As of Web Gateway version 7.2 functionality was added which allows the Web Gateway to pull group information out of the user's kerberos ticket (SIDs) and subsequently MWG can lookup the groups via NTLM (Windows Domain Membership). If you do not with to join the MWG to the domain, you can continue with the existing method of LDAP lookups, for which MWG will lookup the username in LDAP and extract the groups associated with that user.
Get groups with NTLM (new as of 7.2)
As of Web Gateway version 7.2 it is possible to have MWG retrieve group information via Windows Domain membership.

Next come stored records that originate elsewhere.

-- ==== Sys2Proof/Safety.lean ====
section
/-! DEFINITION. What a sound state of the block is, in the terms of the spec's whole-machine rules: the invariants that every
step keeps, the frames the statements speak of, and the conditions that make an event due. -/

namespace Sys2Proof.Machine

/-! ### Frames -/

/-- t is s but for port p. -/
def SameButPort (p : PortId) (s t : State) : Prop := t = s.modPort p (fun _ => t.port p)

/-- What no shared operation on measurements, claims or ports changes: the station controller, the setup store, the claim view
and its unknown count, the station counters, the clock, the queue of waiting commands and the levels to come on STL. -/
structure KeepsRest (s t : State) : Prop where
  station : t.station = s.station
  setup : t.setup = s.setup
  view : t.view = s.view
  unknownReleases : t.unknownReleases = s.unknownReleases
  counters : t.counters = s.counters
  now : t.now = s.now
  pending : t.pending = s.pending
  wire : t.wire = s.wire

/-- t is s but for port p and the events raised: the summary keeps what it held, and the transmit list has grown by one ALERT
exactly when an empty summary has become non-empty with no ALERT waiting (R131, R132). -/
structure OnlyPortAndEvents (p : PortId) (s t : State) : Prop where
  rest : t = { s.modPort p (fun _ => t.port p) with summary := t.summary, line := { s.line with list := t.line.list } }
  kept : ∀ e, s.summary.has e = true → t.summary.has e = true
  alert : t.line.list =
    if s.summary = Summary.empty ∧ t.summary ≠ Summary.empty ∧ countKind .alert s.line.list = 0 then
      insertFrame ⟨.alert, [], none, false⟩ s.line.list
    else s.line.list

/-! ### Ports after an entry -/

/-- The fields of an attempt or link are cleared (R18 step 2, R20). -/
def AttemptCleared (t : Training) : Prop :=
  t.partner = none ∧ t.hearing = 0 ∧ t.accepted = false ∧ t.grade = none ∧ t.role = none

/-- The fields that only the console, the downshift interlock, the reset and the claim view change are kept. -/
def SettingsKept (a b : Training) : Prop :=
  b.consoleDisabled = a.consoleDisabled ∧ b.offerMask = a.offerMask ∧ b.rolePref = a.rolePref ∧ b.forced = a.forced ∧
    b.downshiftCheck = a.downshiftCheck ∧ b.lastFailure = a.lastFailure ∧ b.lastDrop = a.lastDrop ∧ b.shadowed = a.shadowed

/-- The failure counts, pair health and downshift are kept. -/
def CountsKept (a b : Training) : Prop :=
  b.consecutive = a.consecutive ∧ b.fourPair = a.fourPair ∧ b.runAlerted = a.runAlerted ∧ b.health = a.health ∧
    b.downshift = a.downshift

/-- All of a port but its training fields and training timers is kept. -/
def RestOfPortKept (a b : Port) : Prop := b.front = a.front ∧ b.res = a.res ∧ b.watch = a.watch ∧ b.store = a.store

/-- Port a has entered SETTLING as b, with the settle code in force (R4). -/
def EntersSettling (code : Nat) (a b : Port) : Prop :=
  b.train.state = .settling ∧ b.train.holds = ⟨false, false, false⟩ ∧ b.timers.settle = ⟨true, 0, 1000 * 4 ^ code⟩ ∧
    AttemptCleared b.train ∧ SettingsKept a.train b.train ∧ CountsKept a.train b.train ∧ RestOfPortKept a b

/-- Port a has entered DORMANT as b, with the entry effects of R2. -/
def EntersDormant (a b : Port) : Prop :=
  b.train.state = .dormant ∧ b.train.holds = ⟨false, false, false⟩ ∧ AttemptCleared b.train ∧ SettingsKept a.train b.train ∧
    b.train.consecutive = 0 ∧ b.train.fourPair = 0 ∧ b.train.runAlerted = false ∧
    b.train.health = ⟨.unknown, .unknown, .unknown, .unknown⟩ ∧ b.train.downshift = false ∧ b.train.tieCount = 0 ∧
    RestOfPortKept a b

To enable this, there are two prerequisites:
1. Web Gateway must be joined to the domain (Configuration > Windows Domain Membership).
2. Within your Kerberos engine settings, you must enable the option for "Extract group membership IDs from the ticket" and "Lookup group names via NTLM". You must set both options in order to reference groups by name, otherwise if "Lookup group names via NTLM" is unchecked, you can only use the SID of the group (which isnt very memorable).

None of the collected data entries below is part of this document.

/-! ### Guards -/

theorem onPort_pos {p : PortId} {test : Port → Bool} {f : State → State} {s : State} (h : test (s.port p) = true) :
    onPort p test f s = f s := by simp [onPort, h]
theorem onPort_neg {p : PortId} {test : Port → Bool} {f : State → State} {s : State} (h : test (s.port p) = false) :
    onPort p test f s = s := by simp [onPort, h]
theorem onChan_pos {ch : ChannelId} {test : Channel → Bool} {f : State → State} {s : State} (h : test (s.chan ch) = true) :
    onChan ch test f s = f s := by simp [onChan, h]
theorem onChan_neg {ch : ChannelId} {test : Channel → Bool} {f : State → State} {s : State} (h : test (s.chan ch) = false) :
    onChan ch test f s = s := by simp [onChan, h]

/-! ### Channels -/

theorem State.modChan_chan (s : State) (c d : ChannelId) (f : Channel → Channel) :
    (s.modChan c f).chan d = if c = d then f (s.chan c) else s.chan d := by
  simp only [State.modChan, State.chan, Vector.getElem_set]
  by_cases h : c = d
  · simp [h]
  · have : ¬ c.val = d.val := fun e => h (Fin.ext e)
    simp [h, this]

@[simp] theorem State.modChan_chan_self (s : State) (c : ChannelId) (f : Channel → Channel) :
    (s.modChan c f).chan c = f (s.chan c) := by simp [State.modChan_chan]

theorem State.modChan_chan_ne (s : State) (c d : ChannelId) (f : Channel → Channel) (h : c ≠ d) :
    (s.modChan c f).chan d = s.chan d := by simp [State.modChan_chan, h]

@[simp] theorem State.modChan_station (s : State) (c : ChannelId) (f : Channel → Channel) :
    (s.modChan c f).station = s.station := rfl
@[simp] theorem State.modChan_setup (s : State) (c : ChannelId) (f : Channel → Channel) : (s.modChan c f).setup = s.setup := rfl
@[simp] theorem State.modChan_ports (s : State) (c : ChannelId) (f : Channel → Channel) : (s.modChan c f).ports = s.ports := rfl
@[simp] theorem State.modChan_port (s : State) (c : ChannelId) (f : Channel → Channel) (p : PortId) :
    (s.modChan c f).port p = s.port p := rfl
@[simp] theorem State.modChan_queue (s : State) (c : ChannelId) (f : Channel → Channel) : (s.modChan c f).queue = s.queue := rfl
@[simp] theorem State.modChan_sweep (s : State) (c : ChannelId) (f : Channel → Channel) : (s.modChan c f).sweep = s.sweep := rfl
@[simp] theorem State.modChan_budget (s : State) (c : ChannelId) (f : Channel → Channel) : (s.modChan c f).budget = s.budget := rfl
@[simp] theorem State.modChan_view (s : State) (c : ChannelId) (f : Channel → Channel) : (s.modChan c f).view = s.view := rfl
@[simp] theorem State.modChan_line (s : State) (c : ChannelId) (f : Channel → Channel) : (s.modChan c f).line = s.line := rfl
@[simp] theorem State.modChan_counters (s : State) (c : ChannelId) (f : Channel → Channel) :
    (s.modChan c f).counters = s.counters := rfl
@[simp] theorem State.modChan_summary (s : State) (c : ChannelId) (f : Channel → Channel) :
    (s.modChan c f).summary = s.summary := rfl
@[simp] theorem State.modChan_now (s : State) (c : ChannelId) (f : Channel → Channel) : (s.modChan c f).now = s.now := rfl
@[simp] theorem State.modChan_pending (s : State) (c : ChannelId) (f : Channel → Channel) :
    (s.modChan c f).pending = s.pending := rfl
@[simp] theorem State.modChan_wire (s : State) (c : ChannelId) (f : Channel → Channel) : (s.modChan c f).wire = s.wire := rfl
@[simp] theorem State.modChan_unknownReleases (s : State) (c : ChannelId) (f : Channel → Channel) :
    (s.modChan c f).unknownReleases = s.unknownReleases := rfl

/-! ### The event summary -/

theorem PortSet.has_insert (v : PortSet) (p q : PortId) : (v.insert q).has p = (decide (q = p) || v.has p) := by
  simp only [PortSet.has, PortSet.insert]
  by_cases h : q = p
  · subst h; simp
  · rw [Vector.getElem_set_ne _ _ (fun hh => h (Fin.ext hh))]; simp [h]

/-- What the summary holds once an event has joined it (R131). -/
theorem Summary.has_add (m : Summary) (e x : Event) : (m.add e).has x = (decide (x = e) || m.has x) := by
  cases e <;> cases x <;> simp [Summary.add, Summary.has, PortSet.has_insert, eq_comm]

@[simp] theorem PortSet.none_has (p : PortId) : PortSet.none.has p = false := by
  revert p; decide

@[simp] theorem Summary.empty_has (x : Event) : Summary.empty.has x = false := by
  cases x <;> simp [Summary.has, Summary.empty]

/-- A summary that holds no event is empty. -/
theorem Summary.eq_empty {m : Summary} (h : ∀ e, m.has e = false) : m = Summary.empty := by
  have hs : ∀ v : PortSet, (∀ p, v.has p = false) → v = PortSet.none := fun v hv => by
    ext i hi
    have h1 : v[i] = false := hv ⟨i, hi⟩
    have h2 : PortSet.none[i] = false := PortSet.none_has ⟨i, hi⟩
    rw [h1, h2]
  obtain ⟨a, b, c, d, f, g, i, j, k, l⟩ := m
  simp only [Summary.empty, Summary.mk.injEq]
  exact ⟨hs a fun p => h (.linkUp p), hs b fun p => h (.linkDown p), hs c fun p => h (.diagDone p), hs d fun p => h (.downshift p),
    hs f fun p => h (.trainFailed p), h .calFault, h .selfLocked, h .duplicateStation, h .lineStuck, h .requestOverrun⟩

Get groups with LDAP (skip if using NTLM)
Creating a new rule to get the user groups
In order to get the groups we must add a rule after the "Authenticate with Kerberos" rule. If the authentication is successful, then we use the property of "Authentication.GetUserGroups" to actively seek out or get the user groups. Calling the "Authentication.GetUserGroups" property essentially tells the Web Gateway to check against the specified Directory (in this case "LDAP - Vegas (AD)"). This is different from the Authentication.UserGroups, which would be filled with the group information if the Authentication type allows for group information to be passed back.
Setting up LDAP server to pull groups
As stated above we will need to create a LDAP server definition to pull the groups from AD for the authenticated Kerberos user, this will be specified in the "Settings" for the "Authentication.GetUserGroups" property. Below is an example of a working LDAP server definition working with AD. Please note that the credentials can be specified in full LDAP syntax, alternatively you can use email@example.com as well. In the example below I specified the full path to the administrator account (cn=administrator,cn=users,dc=vegas,dc=local).
Hints on using LDAPS
If you wish to use LDAPS you must do two things in order for it to work.
1. Obtain and trust the certificates presented by the LDAPS server. To obtain the certificates you can execute an OpenSSL command from the CLI and copy the certificates text to a file. Once saved to a file you can upload the certificates to the UI.
# openssl s_client -showcerts -connect LDAPS_SERVER_ADDRESS:PORT openssl s_client -showcerts -connect wynn.vegas.local:636
2. Specify the LDAPS server as it appears on the certificate presented by the server (typically FQDN)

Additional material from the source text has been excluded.